Fig. 2 is control module structural schematic diagram of the present invention;
Fig. 3 is flow chart of the present invention.
In figure: the more rotor flying platforms of 1-;The airborne GNSS difference block of 2-;Tri- axis photography holder of 3-;4- boat camera;5-
Base station GNSS receiver;6- static base stations radio station assembly;7- tripod.
Specific embodiment
Following will be combined with the drawings in the embodiments of the present invention, and technical solution in the embodiment of the present invention carries out clear, complete
Site preparation description, it is clear that described embodiment is only a part of the embodiments of the present invention, instead of all the embodiments.Base
Embodiment in the present invention, it is obtained by those of ordinary skill in the art without making creative efforts it is all its
His embodiment, shall fall within the protection scope of the present invention.
Embodiment one:
Exempt from the device of photo control point three-dimensional modeling and mapping according to Fig. 1 and a kind of multi-rotor unmanned aerial vehicle shown in Fig. 2, including
More rotor flying platforms 1,
Power module, power module are connected on more rotor flying platforms 1;
Three axis photography holders 3, three axis photography holders 3 are connected to immediately below more rotor flying platforms 1;
Navigate camera 4, and boat camera 4 is connected to three axis photography holders, 3 lower section and connects with three axis photography holders, 3 electric signal
It connects;
Airborne GNSS difference block 2, airborne GNSS difference block 2 are connected on more rotor flying platforms 1;
Communication module, communication module are connected on more rotor flying platforms 1;
Autopilot module, autopilot module are connected on more rotor flying platforms 1, autopilot module and airborne GNSS difference
Module 2, communication module are connected with three axis photography holders, 3 electric signal, and autopilot module is connected by camera exposure line and boat camera 4
It connects;
Control module, control module are connect with communication module electric signal;
The airborne GNSS difference block, autopilot module and communication module are electrically connected with power module.

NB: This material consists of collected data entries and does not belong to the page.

-- ==== Sys2Proof/Tests/Slice0.lean ====
section
/-! SUPPORT. The model's own tests. Words are written out from spec/30_encoding.md R81 to R85; expected results are the examples
of the rules and the vectors of spec/95_test_vectors.md. The witnesses at the end show, for each statement with hypotheses,
concrete states and operands that meet them, clause by clause. -/

namespace Sys2Proof.Tests

open Sys2Proof.Machine Sys2Proof.Statements

/-! Helpers. -/

/-- The value with the halves h and l. -/
def val (h l : Nat) : Value := BitVec.ofNat 256 (h * 2 ^ 128 + l)

/-- 2^128 - 1, 32 hexadecimal digits F. -/
def ones : Nat := 2 ^ 128 - 1

/-- The reset state with some value registers, scalar registers and DMEM bytes set. -/
def start (vs : List (VReg × Value)) (xs : List (XReg × Scalar)) (a : Nat) (bs : List Nat) : State :=
  (xs.foldl (fun s p => s.setX p.1 p.2) (vs.foldl (fun s p => s.setV p.1 p.2) State.reset)).store a
    (bs.map (BitVec.ofNat 8))

/-- The answer is a next state with the property. -/
def gives (r : Result) (p : State → Bool) : Bool :=
  match r with
  | .next t => p t
  | .fault _ | .refused _ => false

/-- DMEM holds the bytes from an address on. -/
def holds (t : State) (a : Nat) (bs : List Nat) : Bool := t.mem.readBytes a bs.length == bs.map (BitVec.ofNat 8)

/-- The state is FAULTED with the code, word and address. -/
def faultedWith (t : State) (c : BitVec 8) (w : Command) (a : Scalar) : Bool :=
  t.run == .faulted && t.fault == c && t.fcmd == w && t.faddr == a

/-! ### Well-formedness: the one check, on each control register that commands may not write -/

theorem test_wellFormed_refuses_read_only_registers :
    (Instr.csrw .cfg 1).wellFormed = false ∧ (Instr.csrw .fault 1).wellFormed = false ∧
    (Instr.csrw .fcmd 1).wellFormed = false ∧ (Instr.csrw .faddr 1).wellFormed = false := by decide

theorem test_wellFormed_accepts : (Instr.csrw .dpchar 2).wellFormed = true ∧ (Instr.csrr 1 .cfg).wellFormed = true := by decide

/-! ### Decoding: a word for every command -/

theorem test_decode_moves :
    decode 0x00000000 = .ok (.nop) ∧
    decode 0x01120000 = .ok (.movv 1 2) ∧
    decode 0x02300004 = .ok (.const 3 .max) ∧
    decode 0x0310FFFE = .ok (.lix 1 0xFFFE) := by decide

theorem test_decode_memory :
    decode 0x10210010 = .ok (.ldv 2 1 0x10) ∧
    decode 0x11310000 = .ok (.stv 3 1 0) ∧
    decode 0x12220000 = .ok (.ldx 2 2 0) ∧
    decode 0x13410008 = .ok (.stx 4 1 8) := by decide

theorem test_decode_bitwise :
    decode 0x20210000 = .ok (.not 2 1) ∧
    decode 0x21312000 = .ok (.and 3 1 2) ∧
    decode 0x22312000 = .ok (.or 3 1 2) ∧
    decode 0x23312000 = .ok (.xor 3 1 2) := by decide

theorem test_decode_shifts :
    decode 0x24312000 = .ok (.shl 3 1 2) ∧
    decode 0x25312000 = .ok (.shr 3 1 2) ∧
    decode 0x26312000 = .ok (.sar 3 1 2) ∧
    decode 0x273100C1 = .ok (.shli 3 1 193) ∧
    decode 0x28310080 = .ok (.shri 3 1 128) ∧
    decode 0x29310001 = .ok (.sari 3 1 1) ∧
    decode 0x2A120000 = .ok (.clz 1 2 .lo) ∧
    decode 0x2A120001 = .ok (.clz 1 2 .hi) := by decide

theorem test_decode_additive :
    decode 0x30312000 = .ok (.add 3 1 2) ∧
    decode 0x31432000 = .ok (.sub 4 3 2) ∧
    decode 0x32210000 = .ok (.neg 2 1) ∧
    decode 0x33530000 = .ok (.abs 5 3) ∧
    decode 0x34210000 = .ok (.nabs 2 1) ∧
    decode 0x35210000 = .ok (.isneg 2 1) ∧
    decode 0x36834000 = .ok (.cmp 8 3 4) ∧
    decode 0x37312000 = .ok (.ucmp 3 1 2) ∧
    decode 0x38312000 = .ok (.min 3 1 2) ∧
    decode 0x39312000 = .ok (.max 3 1 2) := by decide

theorem test_decode_muldiv :
    decode 0x40312001 = .ok (.umul 3 1 2 .hi .lo) ∧
    decode 0x40312002 = .ok (.umul 3 1 2 .lo .hi) ∧
    decode 0x41324000 = .ok (.udiv 3 2 4 .lo) ∧
    decode 0x41324001 = .ok (.udiv 3 2 4 .hi) ∧
    decode 0x42312000 = .ok (.mul 3 1 2) ∧
    decode 0x43312000 = .ok (.div 3 1 2) ∧
    decode 0x44312000 = .ok (.mod 3 1 2) := by decide

theorem test_decode_roots_rounding :
    decode 0x48210000 = .ok (.sqrt 2 1) ∧
    decode 0x49210000 = .ok (.rsqrt 2 1) ∧
    decode 0x50210000 = .ok (.floor 2 1) ∧
    decode 0x51210000 = .ok (.ceil 2 1) ∧
    decode 0x52210000 = .ok (.round 2 1) := by decide

theorem test_decode_strings :
    decode 0x60412300 = .ok (.fmt 4 1 2 3) ∧
    decode 0x61533400 = .ok (.fmtd 5 3 3 4) ∧
    decode 0x62010000 = .ok (.fmtparse 1) ∧
    decode 0x68213000 = .ok (.parse 2 1 3) := by decide

theorem test_decode_conversions_control :
    decode 0x70210000 = .ok (.fromint 2 1) ∧
    decode 0x71C30000 = .ok (.toint 12 3) ∧
    decode 0x72210000 = .ok (.fromf 2 1) ∧
    decode 0x73730000 = .ok (.tof 7 3) ∧
    decode 0x7E100005 = .ok (.csrr 1 .fmtprec) ∧
    decode 0x7F020002 = .ok (.csrw .dpchar 2) := by decide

In actual use, airborne GNSS difference block 2 is used for airborne accurate positioning, and it is whole that autopilot module is then responsible for control
The flight of a more rotor flying platforms 1, the rotation of three axis photography holders 3, the camera 4 that navigates exposed pulse.Communication module is used for
Receive external instruction, power module is responsible for more rotor flying platforms 1 and various electronic modules thereon are powered.More rotors fly
Row platform is can be using multiaxises rotor wing unmanned aerial vehicle flying platforms such as four axis, six axis, eight axis.The present embodiment is revolved using six axis
Wing unmanned plane during flying platform.In specific application, parameter precise determination is carried out to boat camera 4 first, then carries out taking ground into account
The tight three-dimensional route design that shape rises and falls, sets up base station after three-dimensional route design is good, more rotors after the completion of above-mentioned preparation
Unmanned plane exempts from photo control point three-dimensional modeling and mapping device carries out automatic flight and shooting, and landing carries out landing inspection after flight
And data preparation, coordinate value under exposure point elements of exterior orientation local coordinate system is sought by using RTK or PPK both of which, then
It calculates to obtain adjustment exposure point exterior orientation line element end value by exempting from photo control point aerotriangulator, photo control point aerial three will be exempted from
The result that angular measurement calculates is in the processing of later period achievement.
Autopilot module in the present embodiment is equipped using the unmanned machine automatic drive of the prior art, for automatic control of flying
System takes the photograph operation pulse signal with boat and sends and control.In actual use, aircraft is provided independently to fly according to default three-dimensional course line
Row, while driving boat camera and airborne GNSS receiver record acquisition data.
Communication module in the present embodiment using the prior art the field GNSS-RTK base station and rover station signal
Transmission module is communicated for navigating camera with the real-time positioning information at terrestrial reference station.Realize flying platform in real time and ground
Control system number communication number and positioning coordinate signal are stable, efficiently transmit.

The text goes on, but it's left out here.